「俺はこれから出掛ける。ロイ、あとのことは頼んだぞ」

「え?」

「畏まりました、リアン様」


 旦那様は小さく息をついてから、わたしをベッドにおろして立ち上がった。


「行っちゃうの?」


 わたしは旦那様を見上げながらそう呟いた。
 折角会えたのに。もうさようならだなんて。


(っていうか、わたしこれからどうしたら良いんだろう?)


 両親と暮らした家に戻ったところで、一人で生きて行くことは難しい。そりゃぁ前世の記憶が戻った今、家事全般は自分でこなすことはできるけど、十歳の子供ができる仕事なんて高が知れている。前世みたいに、この世界のどこかに孤児院があるのかもしれないけど、あてもなく探せるわけもない。
 それより何より、わたしは旦那様の側に居たかった。

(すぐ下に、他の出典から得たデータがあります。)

/-- Header and components, which the signature covers; and the signature. -/
def pkgSigned (f : FwPkg) : List Byte := f.bytes.take (f.bytes.length - 2820)
def pkgSig (f : FwPkg) : List Byte := f.bytes.drop (f.bytes.length - 2820)

/-- The digest of a component: 0 security controller, 1 management, 2 link-die PHYs (R422). -/
def pkgComp (f : FwPkg) (j : Nat) : Beat := Config.shake256 (Config.component ((pkgSigned f).drop 64) j)

/-- The header of a package is as R414 lays it out. -/
def pkgHead (f : FwPkg) : Bool :=
  decide (2884 ≤ f.bytes.length) && pkgNum f 0 4 == 0x57465A54 && pkgNum f 0x0C 4 == 3 && pkgNum f 0x10 8 == f.bytes.length &&
  ((f.bytes.drop 0x18).take 40).all (· == 0)

/-- Header, vendor key digest, signature and security version of a package (R414, R415). -/
def fwOk (s : State) (f : FwPkg) : Bool :=
  pkgHead f && vendorOk s.trust.flash (beatBytes (Config.shake256 (pkgSigned f))) (pkgSig f) &&
  decide (s.trust.flash.fwFloor.toNat ≤ (pkgSvn f).toNat)

/-- A package written to the staging bank, the one not active. -/
def stageFw (s : State) (f : FwPkg) (ok : Bool) : State :=
  s.modTrust fun t =>
    { t with staged := ok, flash := if t.flash.active1 then { t.flash with bank0 := some f } else { t.flash with bank1 := some f } }

/-- The package that an extent of the host window holds. -/
def winPkg (s : State) (woff size : Nat) (bytes : List Byte) : FwPkg :=
  ⟨SMap.getBytes (winPlain s woff size (SMap.setBytes [] 0 (bytes.take size))) 0 size⟩

/-- FIRMWARE_STAGE: the extent's bytes, decrypted. -/
def serveFirmwareStage (s : State) (q : Nat) (e : BitVec 2048) (fw : FwPkg) (flashOk : Bool) : State :=
  let woff := entParam e 0x20 64
  let size := entParam e 0x28 32
  if s.trust.pldmHolds || !extentOk woff size || size < 4096 || size > 2 ^ 26 then complete s q 0x0103 0 0
  else
    let (s, ok) := winAll s q woff size
    if !ok then waitCmd s q
    else if !flashOk then complete (s.modTrust fun t => { t with staged := false }) q 0x0603 0 0
    else
      let p := winPkg s woff size fw.bytes
      if !fwOk s p then complete (stageFw s p false) q 0x0602 0 0
      else complete (stageFw s p true) q 0 (pkgVersion p).toNat 0

/-- The package in the staging bank. -/
def stagedPkg (s : State) : Option FwPkg := if s.trust.flash.active1 then s.trust.flash.bank0 else s.trust.flash.bank1

/-- FIRMWARE_ACTIVATE: the restart follows in its own row. -/
def serveFirmwareActivate (s : State) (q : Nat) : State :=
  if s.bound || s.image.isSome || !s.trust.staged then complete s q 0x0103 0 0
  else
    let v := ((stagedPkg s).map fun p => (pkgVersion p).toNat).getD 0
    complete (s.modTrust fun t => { t with restartDue := true }) q 0 v 0

/-! ## Ports (R376) -/

/-- PORT_CONFIG: out of service, or back; a retrain has ended, with success or without, 500 ms after the take. Failing a port is answered by DOWN (R293); the cause it names is a free value
(log 3). -/
def servePortConfig (s : State) (q : Nat) (e : BitVec 2048) : State :=
  let p := entParam e 0x20 8
  let act := entParam e 0x21 8
  let x := s.port p
  if p ≥ 18 || act > 1 then complete s q 0x0103 0 0
  else if act = 1 then
    (if x.st == .wait || portUp s p || ((s.sq q).cur.any fun k => decide (k.takenAt + 500000000 ≤ s.ns)) then complete s q 0 (fpStatus s p) 0
     else waitCmd s q)
  else
    let s := if x.st == .wait || portUp s p then
        let (c, s) := s.draw
        portFail s p (fldN c 0 8)
      else s
    let y := s.port p
    if y.st == .detoured && !y.resynced then waitCmd s q else complete s q 0 (fpStatus s p) 0

/-- PORT_STATUS. -/
def servePortStatus (s : State) (q : Nat) (e : BitVec 2048) : State :=
  let p := entParam e 0x20 8
  if p ≥ 18 then complete s q 0x0103 0 0 else complete s q 0 (fpStatus s p) 0 (some (blkBytes (fpBlk s p) 256))

/-! ## Service -/

/-- The taken command of queue `q` served: the common checks, then its own meaning. -/
def serveCmd (s : State) (q : Nat) : State :=
  match (s.sq q).cur with
  | none => s
  | some k =>
    let e := k.entry
    if inRest s || cmdHeld s q then waitCmd s q
    else
      let s := s.modSq q fun x => { x with cur := some { k with waiting := false } }
      let st := commonCheck s e
      if st != 0 then complete s q st 0 0
      else match k.cmd with
        | .nop _ _ => serveNop s q e
        | .identify _ _ => serveIdentify s q
        | .sessionOpen _ _ => serveSessionOpen s q e
        | .sessionClose _ _ => serveSessionClose s q
        | .attest _ _ => serveAttest s q e
        | .imageLoad _ _ img tags => serveImageLoad s q e img tags
        | .imageUnload _ _ => serveImageUnload s q
        | .jobBind _ _ cfg tags => serveJobBind s q e cfg tags
        | .jobRelease _ _ => serveJobRelease s q e
        | .jobReleaseForce _ _ => serveJobRelease s q e
        | .stepRun _ _ => serveStepRun s q e
        | .preempt _ _ => servePreempt s q
        | .resume _ _ => serveResume s q
        | .copyIn _ _ _ tags => serveCopyIn s q e tags
        | .copyOut _ _ => serveCopyOut s q e
        | .writeInline _ _ => serveWriteInline s q e
        | .powerSet _ _ => servePowerSet s q e
        | .powerQuery _ _ => servePowerQuery s q
        | .restEnter _ _ => serveRestEnter s q
        | .countersSnapshotInstant _ _ => serveSnapshot s q e
        | .countersSnapshotSeam _ _ => serveSnapshot s q e
        | .ledgerRead _ _ => serveLedgerRead s q e
        | .auditRead _ _ => serveAuditRead s q
        | .firmwareStage _ _ fw ok => serveFirmwareStage s q e fw ok
        | .firmwareActivate _ _ => serveFirmwareActivate s q
        | .portConfigOut _ _ => servePortConfig s q e
        | .portConfigReturn _ _ => servePortConfig s q e
        | .portStatus _ _ => servePortStatus s q e
        | _ => complete s q 0x0102 0 0

/-- Waiting commands whose condition may now hold are served again, in queue order. -/
def retryWaiting (s : State) : State :=
  (List.range 16).foldl (fun s q =>
    match (s.sq q).cur with
    | some k => if k.waiting then serveCmd s q else s
    | none => s) s

/-- The wake that taking a command starts; in a forced Rest only a POWER_SET that lifts the cap does, one that no check refuses
(R400). -/
def wakeFor (s : State) (e : BitVec 2048) : State :=
  let lifts := entOpcode e == 0x0400 && commonCheck s e == 0 && powerSetOk e && entParam e 0x25 8 % 2 == 1 &&
    decide (180000 ≤ min (entParam e 0x20 32) s.gov.bmcCap.toNat)
  wakeUp (if s.rest.st == .resting && s.rest.forced && lifts then { s with rest := { s.rest with forced := false } } else s)

/-- An entry of queue `q` taken as command `c` and served. -/
def takeServe (s : State) (q : Nat) (c : Instr) (e : BitVec 2048) : State := serveCmd (wakeFor (takeEntry s q c e) e) q

/-- A command's row: the device's read of the entry at HEAD, where it is the queue's turn. `row` says whether the entry is one of this
row's; a listed command of another row is left to it. -/
def command (s : State) (q : Nat) (c : Instr) (e : BitVec 2048) (row : Bool) : State :=
  if !mayRead s q e then s
  else
    let s := retryWaiting s
    if !mayRead s q e then s
    else if entryOk (s.sq q) e then
      (if row || !opcodes.contains (entOpcode e) then takeServe (turnOver (snoopEntry s q) q) q c e else s)
    else failRead (turnOver (snoopEntry s q) q) q

/-- The entry's opcode is `op`. -/
def isOp (e : BitVec 2048) (op : Nat) : Bool := entOpcode e == op

/-! ## The rows -/

def execNop (q : Nat) (e : BitVec 2048) (s : State) : Res := .next (command s q (.nop q e) e (isOp e 0x0001))
def execIdentify (q : Nat) (e : BitVec 2048) (s : State) : Res := .next (command s q (.identify q e) e (isOp e 0x0002))
def execSessionOpen (q : Nat) (e : BitVec 2048) (s : State) : Res :=
  .next (command s q (.sessionOpen q e) e (isOp e 0x0100))
def execSessionClose (q : Nat) (e : BitVec 2048) (s : State) : Res :=
  .next (command s q (.sessionClose q e) e (isOp e 0x0101))
def execAttest (q : Nat) (e : BitVec 2048) (s : State) : Res := .next (command s q (.attest q e) e (isOp e 0x0102))
def execImageLoad (q : Nat) (e : BitVec 2048) (img : SMap Byte) (tags : Tags) (s : State) : Res :=
  .next (command s q (.imageLoad q e img tags) e (isOp e 0x0200))
def execImageUnload (q : Nat) (e : BitVec 2048) (s : State) : Res :=
  .next (command s q (.imageUnload q e) e (isOp e 0x0201))
def execJobBind (q : Nat) (e : BitVec 2048) (cfg : SMap Byte) (tags : Tags) (s : State) : Res :=
  .next (command s q (.jobBind q e cfg tags) e (isOp e 0x0210))
/-- JOB_RELEASE with FORCE 0. -/
def execJobRelease (q : Nat) (e : BitVec 2048) (s : State) : Res :=
  .next (command s q (.jobRelease q e) e (isOp e 0x0211 && !bitB e 0x100))
/-- JOB_RELEASE with FORCE 1. -/
def execJobReleaseForce (q : Nat) (e : BitVec 2048) (s : State) : Res :=
  .next (command s q (.jobReleaseForce q e) e (isOp e 0x0211 && bitB e 0x100))
def execStepRun (q : Nat) (e : BitVec 2048) (s : State) : Res := .next (command s q (.stepRun q e) e (isOp e 0x0220))
def execPreempt (q : Nat) (e : BitVec 2048) (s : State) : Res := .next (command s q (.preempt q e) e (isOp e 0x0221))
def execResume (q : Nat) (e : BitVec 2048) (s : State) : Res := .next (command s q (.resume q e) e (isOp e 0x0222))
def execCopyIn (q : Nat) (e : BitVec 2048) (plain : List Beat) (tags : Tags) (s : State) : Res :=
  .next (command s q (.copyIn q e plain tags) e (isOp e 0x0300))
def execCopyOut (q : Nat) (e : BitVec 2048) (s : State) : Res := .next (command s q (.copyOut q e) e (isOp e 0x0301))
def execWriteInline (q : Nat) (e : BitVec 2048) (s : State) : Res :=
  .next (command s q (.writeInline q e) e (isOp e 0x0302))
def execPowerSet (q : Nat) (e : BitVec 2048) (s : State) : Res := .next (command s q (.powerSet q e) e (isOp e 0x0400))
def execPowerQuery (q : Nat) (e : BitVec 2048) (s : State) : Res :=
  .next (command s q (.powerQuery q e) e (isOp e 0x0401))
def execRestEnter (q : Nat) (e : BitVec 2048) (s : State) : Res := .next (command s q (.restEnter q e) e (isOp e 0x0410))
/-- COUNTERS_SNAPSHOT with a MODE other than 1. -/
def execCountersSnapshotInstant (q : Nat) (e : BitVec 2048) (s : State) : Res :=
  .next (command s q (.countersSnapshotInstant q e) e (isOp e 0x0500 && entParam e 0x28 8 != 1))
/-- COUNTERS_SNAPSHOT with MODE 1. -/
def execCountersSnapshotSeam (q : Nat) (e : BitVec 2048) (s : State) : Res :=
  .next (command s q (.countersSnapshotSeam q e) e (isOp e 0x0500 && entParam e 0x28 8 == 1))
def execLedgerRead (q : Nat) (e : BitVec 2048) (s : State) : Res :=
  .next (command s q (.ledgerRead q e) e (isOp e 0x0501))
def execAuditRead (q : Nat) (e : BitVec 2048) (s : State) : Res := .next (command s q (.auditRead q e) e (isOp e 0x0502))
def execFirmwareStage (q : Nat) (e : BitVec 2048) (fw : FwPkg) (flashOk : Bool) (s : State) : Res :=
  .next (command s q (.firmwareStage q e fw flashOk) e (isOp e 0x0600))
def execFirmwareActivate (q : Nat) (e : BitVec 2048) (s : State) : Res :=
  .next (command s q (.firmwareActivate q e) e (isOp e 0x0601))
/-- PORT_CONFIG with an ACTION other than 1. -/
def execPortConfigOut (q : Nat) (e : BitVec 2048) (s : State) : Res :=
  .next (command s q (.portConfigOut q e) e (isOp e 0x0700 && entParam e 0x21 8 != 1))
/-- PORT_CONFIG with ACTION 1. -/
def execPortConfigReturn (q : Nat) (e : BitVec 2048) (s : State) : Res :=
  .next (command s q (.portConfigReturn q e) e (isOp e 0x0700 && entParam e 0x21 8 == 1))
def execPortStatus (q : Nat) (e : BitVec 2048) (s : State) : Res :=
  .next (command s q (.portStatus q e) e (isOp e 0x0701))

毎日旦那様の顔を見て、笑って、幸せだなって思いながら暮らしたい。


(でも、そんなこと、お願いできる立場じゃないよね)


 異種族の小さな子どもを好き好んで引き取る青年はそういないと思う。そういう趣味の人間ならばまぁ、可能性はあるかもしれないけど。旦那様はどちらかというと、子どもは好きじゃなかったし。
 旦那様は目を細めて笑うと、もう一度わたしの頭を撫でてくれた。
 好き。旦那様が大好き。これが最後だなんて嫌だよ。


「行ってくる」


 旦那様はそう言って、部屋を後にした。